### Try it
Consider the listing below. Extract exactly the lines from the line containing "theorem Keeps.testStations (h" to the line containing "refine Keeps.cycleOpenTest (done.modStc_of", both included.

BEGIN

theorem Keeps.enterLoading (h : Keeps k s0 s) : Keeps k s0 (enterLoading s) := by
  unfold Machine.enterLoading
  split
  · exact (((h.modSession _).modScu _).modOpenRecord _ _).evalLoading
  · exact h

theorem Keeps.evalClearing (h : Keeps k s0 s) : Keeps k s0 (evalClearing s) := by
  unfold Machine.evalClearing
  split
  · split
    · exact h.enterLoading
    · split
      · exact (h.notify _ _ _ _ _).modSession _
      · exact h
  · exact h

theorem Keeps.grantOldest (h : Keeps k s0 s) : Keeps k s0 (grantOldest s) := by
  unfold Machine.grantOldest
  split
  · simp only
    split
    · exact ((h.modScu _).modScu _).evalClearing
    · exact h.modScu _
  · exact h

theorem Keeps.postClaim (h : Keeps k s0 s) (st : Station) : Keeps k s0 (postClaim st s) := (h.modScu _).grantOldest

theorem Keeps.endSession (h : Keeps k s0 s) : Keeps k s0 (endSession s) := h.modScu _

theorem Keeps.cutSession (h : Keeps k s0 s) (u : Session) : Keeps k s0 (cutSession u s) := by
  unfold Machine.cutSession
  simp only
  split
  all_goals first
    | exact h.endSession.modOpenRecord _ _
    | exact h.endSession

theorem Keeps.withdrawClaim (h : Keeps k s0 s) (st : Station) : Keeps k s0 (withdrawClaim st s) := h.modScu _

theorem Keeps.leaveScale (h : Keeps k s0 s) (st : Station) : Keeps k s0 (leaveScale st s) := by
  unfold Machine.leaveScale
  split
  · split
    · exact (h.cutSession _).grantOldest
    · exact h.withdrawClaim _
  · exact h.withdrawClaim _

theorem Keeps.dropAccepted (h : Keeps k s0 s) (st : Station) : Keeps k s0 (dropAccepted st s) := h.modScu _

theorem Keeps.rejectAttempt (h : Keeps k s0 s) (u : Session) (c : WeighCause) (w : Int) :
    Keeps k s0 (rejectAttempt u c w s).1 := by
  have rejected := (((h.modScu fun v => { v with dwell := none, loading := none }).notify u .rejected u.attempts c w).modOpenRecord
    u.owner (withChargeStatus .rejected 0)).latchCond .chargeRejected
  unfold Machine.rejectAttempt
  simp only
  split
  · exact rejected.endSession.grantOldest
  · exact rejected.modSession _

theorem recordKept_withAccepted (w : Int) (time : Option Stamp) (r : Record) : recordKept r (withAccepted w time r) := by
  unfold withAccepted
  cases time <;> exact ⟨rfl, rfl, BitVec.and_self⟩

theorem Keeps.acceptAttempt (h : Keeps k s0 s) (u : Session) (w : Int) : Keeps k s0 (acceptAttempt u w s) :=
  ((((h.modScu _).notify _ _ _ _ _).modOpenRecord _ _ (recordKept_withAccepted _ _)).modScu _).modSession _

theorem Keeps.captureAttempt (h : Keeps k s0 s) (u : Session) : Keeps k s0 (captureAttempt u s).1 := by
  unfold Machine.captureAttempt
  simp only
  split
  · exact h.rejectAttempt _ _ _
  · split
    · exact h.rejectAttempt _ _ _
    · exact h.acceptAttempt _ _

theorem Keeps.clearWindow (h : Keeps k s0 s) : Keeps k s0 (clearWindow s) := (h.modScu _).evalIfLoading

theorem Keeps.takeReading (h : Keeps k s0 s) (raw : Int) : Keeps k s0 (takeReading raw s) := by
  unfold Machine.takeReading
  exact (((h.modScu _).judgeOverload).modScu _).modScu _

/-! ### The Station Controller (chapter 4) -/

theorem Keeps.setNoCycle (h : Keeps k s0 s) (st : Station) (c : NoCycle) : Keeps k s0 (setNoCycle st c s) :=
  (h.modStc st fun x => { x with noCycle := c }).setLevel _ _

theorem Keeps.startSettle (h : Keeps k s0 s) (st : Station) : Keeps k s0 (startSettle st s) := by
  unfold Machine.startSettle
  simp only
  split
  · split
    · exact h.modStc _ _
    · exact h
  · exact h

/-- Outside a cycle a sound station has no permit and no cycle context, and its sequencer rests. -/
theorem stationSound_outside_iff {c : Stc} {d : Dms} (hc : isCycleState c.state = false) :
    stationSound c d ↔
      c.closeOk = false ∧ c.openOk = false ∧ c.cycle.isSome = false ∧ (d.state = .idle ∨ d.state = .done) := by
  unfold stationSound
  generalize c.state = x at hc ⊢
  cases x
  case off | standby | preheat | ready =>
    simp only [hc, reduceCtorEq, decide_false, Bool.false_and, or_false]
  all_goals cases hc

/-- A station that goes from one state outside a cycle to another stays sound. -/
theorem stationSound_outside {c : Stc} {d : Dms} {x : StationState} (hc : isCycleState c.state = false)
    (hx : isCycleState x = false) (h : stationSound c d) : stationSound { c with state := x } d :=
  (stationSound_outside_iff hx).mpr ((stationSound_outside_iff hc).mp h)

theorem Keeps.readyToPreheat (h : Keeps k s0 s) (st : Station) : Keeps k s0 (readyToPreheat st s) := by
  unfold Machine.readyToPreheat
  split
  next hr =>
    refine Keeps.setNoCycle (h.modStc_of st _ fun _ hs => ?_) st _
    exact stationSound_outside (by rw [show (stcOf s st).state = .ready from hr]; rfl) rfl hs
  next => exact h

theorem Keeps.clearHeat (h : Keeps k s0 s) (st : Station) : Keeps k s0 (clearHeat st s) :=
  Keeps.readyToPreheat (h.modStc_of st _ fun _ ⟨_, h2, h3, h4⟩ => ⟨by simp, h2, h3, h4⟩) st

theorem Keeps.judgeAllowance (h : Keeps k s0 s) (st : Station) : Keeps k s0 (judgeAllowance st s) := by
  unfold Machine.judgeAllowance
  split
  · split
    · exact h.setFlag _ _
    · exact h
  · exact h

theorem Keeps.judgeGate (h : Keeps k s0 s) (st : Station) : Keeps k s0 (judgeGate st s) := by
  unfold Machine.judgeGate
  split
  · exact (h.modCycle _ _).judgeAllowance _
  · exact h

theorem Keeps.zoneReport (h : Keeps k s0 s) (st : Station) (z : Fin 32) (b : Bool) : Keeps k s0 (zoneReport st z b s) := by
  have noted : Keeps k s0 (Machine.modStc st (fun c => { c with inBand := vset c.inBand z b }) s) := h.modStc _ _
  unfold Machine.zoneReport
  simp only
  split
  · exact (noted.startSettle _).judgeGate _
  · exact (noted.clearHeat _).judgeGate _

theorem Keeps.openCycle (h : Keeps k s0 s) (st : Station) (idx : Fin 16) (r : Recipe) (steps : List StepCopy)
    (i : Fin 48) (n : Nat) (hr : (stcOf s st).state = .ready) (hfree : vget s.hst.slots i = .free) :
    Keeps k s0 (openCycle st idx r steps i n s) := by
  have opened := (h.setNoCycle st .none).openRecord st idx r.revision i n (by rw [setNoCycle_spec]; exact hfree)
  refine Keeps.postClaim (opened.modStc_of st _ fun _ hs => ?_) st
  have hstc : stcOf (Machine.openRecord st idx r.revision i n (Machine.setNoCycle st .none s)) st =
      { stcOf s st with noCycle := .none } := by
    unfold Machine.openRecord Machine.judgeFull
    simp
  rw [hstc] at hs ⊢
  obtain ⟨h1, h2, -, h4⟩ := hs
  simp only [hr, reduceCtorEq, decide_false, Bool.false_and, or_false] at h1 h2 h4
  exact ⟨h1, h2, rfl, h4.elim .inl fun h => .inr (.inl h)⟩

theorem availableSlot_free {i : Fin 48} (h : availableSlot s.hst = some i) : vget s.hst.slots i = .free := by
  have found : isFree (vget s.hst.slots i) = true := by
    unfold availableSlot at h
    split at h
    · split at h
      · exact List.find?_some (p := fun i => isFree (vget s.hst.slots i)) h
      · cases h
    · exact List.find?_some (p := fun i => isFree (vget s.hst.slots i)) h
  revert found
  cases vget s.hst.slots i with
  | free => exact fun _ => rfl
  | held g r => exact fun hf => by cases hf

theorem Keeps.cycleOpenTest (h : Keeps k s0 s) (st : Station) : Keeps k s0 (cycleOpenTest st s) := by
  unfold Machine.cycleOpenTest
  simp only
  split
  next hr =>
    simp only [Bool.and_eq_true, decide_eq_true_eq] at hr
    split
    · exact h.setNoCycle _ _
    · exact h.setNoCycle _ _
    · exact h.setNoCycle _ _
    next hslot _ _ =>
      split
      · exact h.openCycle _ _ _ _ _ _ hr.1 (availableSlot_free hslot)
      · exact h.setNoCycle _ _
  next => exact h

theorem Keeps.testStations (h : Keeps k s0 s) : Keeps k s0 (testStations s) := by
  unfold Machine.testStations
  split
  · exact ((h.quiet { s with choices := s.choices + 1 }).cycleOpenTest _).cycleOpenTest _
  · exact (h.cycleOpenTest _).cycleOpenTest _

theorem Keeps.settleDone (h : Keeps k s0 s) (st : Station) : Keeps k s0 (settleDone st s) := by
  have done : Keeps k s0 (Machine.modStc st (fun c =>
      { c with settle := none, heatReady := true, closeOk := decide (c.state = .pressLoad) || c.closeOk }) s) := by
    refine h.modStc_of st _ fun _ ⟨h1, h2, h3, h4⟩ => ⟨?_, h2, h3, h4⟩
    rw [h1]
    cases decide ((stcOf s st).state = .pressLoad) <;> rfl
  unfold Machine.settleDone
  simp only
  split
  next hp =>
    refine Keeps.cycleOpenTest (done.modStc_of st _ fun _ hs => ?_) st
    exact stationSound_outside (by rw [stcOf_modStc_self]; rw [show (stcOf s st).state = .preheat from hp]; rfl) rfl hs
  next => exact done

theorem Keeps.writeWait (h : Keeps k s0 s) (st : Station) : Keeps k s0 (writeWait st s) := by
  unfold Machine.writeWait
  split
  · split
    · exact h.modOpenRecord _ _
    · exact h
  · exact h

theorem Keeps.stopWait (h : Keeps k s0 s) (st : Station) : Keeps k s0 (stopWait st s) := by
  unfold Machine.stopWait
  split
  · split
    · simp only
      split
      · exact (((h.modCycle _ _).modOpenRecord _ _).setFlag _ _).latchCond _
      · exact (h.modCycle _ _).modOpenRecord _ _
    · exact h
  · exact h

theorem closeRecord_stc (n : Nat) (s : Block) : (closeRecord n s).stc = s.stc := by
  simp [closeRecord, Machine.judgeHigh]

theorem closeRecord_dms (n : Nat) (s : Block) : (closeRecord n s).dms = s.dms := by
  simp [closeRecord, Machine.judgeHigh]

theorem scaleOnly_writeWait (st : Station) (s : Block) : ScaleOnly s (writeWait st s) := by
  unfold writeWait
  split
  · split
    · exact scaleOnly_modOpenRecord _ _ _
    · rfl
  · rfl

END

### Output
theorem Keeps.testStations (h : Keeps k s0 s) : Keeps k s0 (testStations s) := by
  unfold Machine.testStations
  split
  · exact ((h.quiet { s with choices := s.choices + 1 }).cycleOpenTest _).cycleOpenTest _
  · exact (h.cycleOpenTest _).cycleOpenTest _

theorem Keeps.settleDone (h : Keeps k s0 s) (st : Station) : Keeps k s0 (settleDone st s) := by
  have done : Keeps k s0 (Machine.modStc st (fun c =>
      { c with settle := none, heatReady := true, closeOk := decide (c.state = .pressLoad) || c.closeOk }) s) := by
    refine h.modStc_of st _ fun _ ⟨h1, h2, h3, h4⟩ => ⟨?_, h2, h3, h4⟩
    rw [h1]
    cases decide ((stcOf s st).state = .pressLoad) <;> rfl
  unfold Machine.settleDone
  simp only
  split
  next hp =>
    refine Keeps.cycleOpenTest (done.modStc_of st _ fun _ hs => ?_) st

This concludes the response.